# Bit wear



## pusserboy (Mar 4, 2018)

I've seen somewhere that using MDF will dull a bit faster than wood. If so how hard is MDF on the bits and should it be avoided.
Thanks
Stuart


----------



## Stick486 (Jan 4, 2013)

pusserboy said:


> I've seen somewhere that using MDF will dull a bit faster than wood. If so how hard is MDF on the bits and should it be avoided.
> Thanks
> Stuart


it's not the hardness it's the abrasiveness...
IIRC there is about a 30 ~ 40% reduction in bit life...
economy bits don't last because of the softer carbide...
the dust is major detrimental to your health...

MDF is basically glorified particle board.
Just like particle board, MDF will soak up water and other liquids like a sponge and swell unless it’s very well sealed on all sides and edges with primer, paint, or another sealing product. 
Because it consists of such fine particles, MDF doesn’t hold screws very well, and it’s very easy to strip the screw holes.
Because it’s so dense, MDF is very heavy. This can make it more difficult to work with, especially if you don’t have a helper who can help you lift and cut the large sheets.
MDF can’t be stained. Not only does it soak up stain like a sponge, but also because there’s no wood grain on MDF, it looks awful when it’s stained. (Kind of like staining particle board. Why would you bother?)
MDF contains VOCs (urea-formaldehyde). Off gassing can be greatly minimized (but probably not eliminated) if the MDF is encapsulated with primer, paint, etc., but care needs to be taken while cutting and sanding to avoid inhalation of the particles.


----------



## JOAT (Apr 9, 2010)

Can't tell you on that. I hate MDF, and don't use it. So, it doesn't wear my bits any at all.
:grin:

But, bits will wear out, no matter what you use them on. Me, I just buy another bit when one wears out, and don't worry about it.


----------



## Steven Owen (Aug 14, 2017)

JOAT said:


> Can't tell you on that. I hate MDF, and don't use it. So, it doesn't wear my bits any at all.
> :grin:
> 
> But, bits will wear out, no matter what you use them on. Me, I just buy another bit when one wears out, and don't worry about it.


I would think you could get 5-6 sharpenings out of a high quality bit. I’m surprised you’d be tossing any dull bits out.


----------



## Herb Stoops (Aug 28, 2012)

Talk about dull bits, the original router HSS bits didn't last long, When they turned from blue to black they were over done , just toss them, when they cooled off.
Herb


----------



## JOAT (Apr 9, 2010)

Steven Owen said:


> I would think you could get 5-6 sharpenings out of a high quality bit. I’m surprised you’d be tossing any dull bits out.
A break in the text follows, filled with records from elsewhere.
/-- The next row of a tmac enters the chain: its operand, when the array does not hold it, and its accumulator row are read (R163,
R164). -/
def PhysCore.enterRow (p : PhysCore) (kind : MacKind) (e : TensorEntry) : TensorEntry :=
  let r := e.row + e.nextRow
  let buf := p.operands e
  { e with rowBuf := buf,
           chain := e.chain ++ [⟨chainRow kind e p (buf.getD e.chain.length []) r, p.rowAgrees kind e (buf.getD e.chain.length []) r⟩] }

/-- UNIT of the accumulator's check bits at a chain read (R482). -/
def unitChain : BitVec 4 := 0
def unitDrain : BitVec 4 := 1

/-- A row of the tmac fails its check: it and every row that entered after it are discarded, and enter again with the operands that the
array holds (R172). -/
def Crucible.failRow (x : Crucible) (l i : Nat) (e : TensorEntry) (unit : BitVec 4) : Crucible :=
  x.failTensor l i { e with chain := [] } unit

/-- The oldest row in the chain is checked and written (R164, R171). -/
def Crucible.writeRow (x : Crucible) (l i : Nat) (kind : MacKind) (e : TensorEntry) : Crucible :=
  match e.chain with
  | [] => x
  | c :: cs =>
    if c.agreed then
      let r := e.row + e.rowsDone
      let done := e.rowsDone + 1
      let e' := { e with rowsDone := done, rowBuf := e.rowBuf.tail, chain := cs,
                         phase := if done ≥ logicalRows e.desc then .complete else .running }
      let p' := ((x.phys l).setTensor i e').setAcc r 0 (c.words.map Prod.fst)
      (x.putPhys l (if kind = .i8 then p'.markInt r 0 (c.words.map Prod.fst) else p')).addCounts l e.seq
        (c.words.foldl (fun n o => n + o.2) 0) 0
    else x.failRow l i e unitChain

/-- The rows in the chain, `n` at most, are checked and written. -/
def Crucible.writeRows (x : Crucible) (l i : Nat) (kind : MacKind) : Nat → Crucible
  | 0 => x
  | n + 1 =>
    match (x.phys l).tq[i]? with
    | some e => (x.writeRow l i kind e).writeRows l i kind n
    | none => x

/-- ROW_ENTRY: a row of the streaming tmac enters, or the oldest that has entered is written, or its check fails. A row enters while
no earlier drain has still to read its accumulator row (R165, R651), and its operand read finds no parity error (R468). -/
def Crucible.rowEntry (x : Crucible) (l : Nat) (run : RowRun) : Crucible :=
  let p := x.phys l
  match findEntry (fun e => e.isMac && e.phase == .running) [] p.tq with
  | none => x
  | some (before, e) =>
    let i := before.length
    let may := decide (e.nextRow < logicalRows e.desc) && !rowHeld before (e.row + e.nextRow)
    let agrees := decide (e.chain.length < e.rowBuf.length) || p.operandAgrees e.desc e.nextRow
    match e.op with
    | .mac kind =>
      let e' := p.enterRow kind e
      if !x.live then x
      else match run with
        | .whole =>
          if !may then x
          else if agrees then (x.putPhys l (p.setTensor i e')).writeRows l i kind e'.chain.length
          else x.failTensor l i e unitParity
        | .enter => if !may then x else if agrees then x.putPhys l (p.setTensor i e') else x.failTensor l i e unitParity
        | .write => if rowHeld before (e.row + e.rowsDone) then x else x.writeRow l i kind e
        | .fail u =>
          if e.chain.isEmpty then (if may then x.failRow l i e' u else x) else x.failRow l i e u
    | _ => x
Possibly so, but there would be no money advantage to me by sharpening, I actually come out a bit ahead by buying new. Highly possible that this is so because I just use flush trim bits for about 99.99% of what I make. If I used different types of bits, this might not be so. Then there is the fact that I don't buy high quality bits, just decent quality carbide bits, at decent prices. Not sure how long I've been using my present bit, but it's been several years.


----------



## DesertRatTom (Jul 3, 2012)

I have a couple of small diamond sharpening cards that are for sharpening bits. The trick of sharpening is to make the cutter edge as square as possible. You don't sharpen the outside edge, that can alter the width and profile. You sharpen the flat, really its almost polishing, you're just reestablishing that edge, not grinding one. Note the Trend lubricant.


----------



## pusserboy (Mar 4, 2018)

Thank you all gentlemen. Will take your advice.
Stuart


----------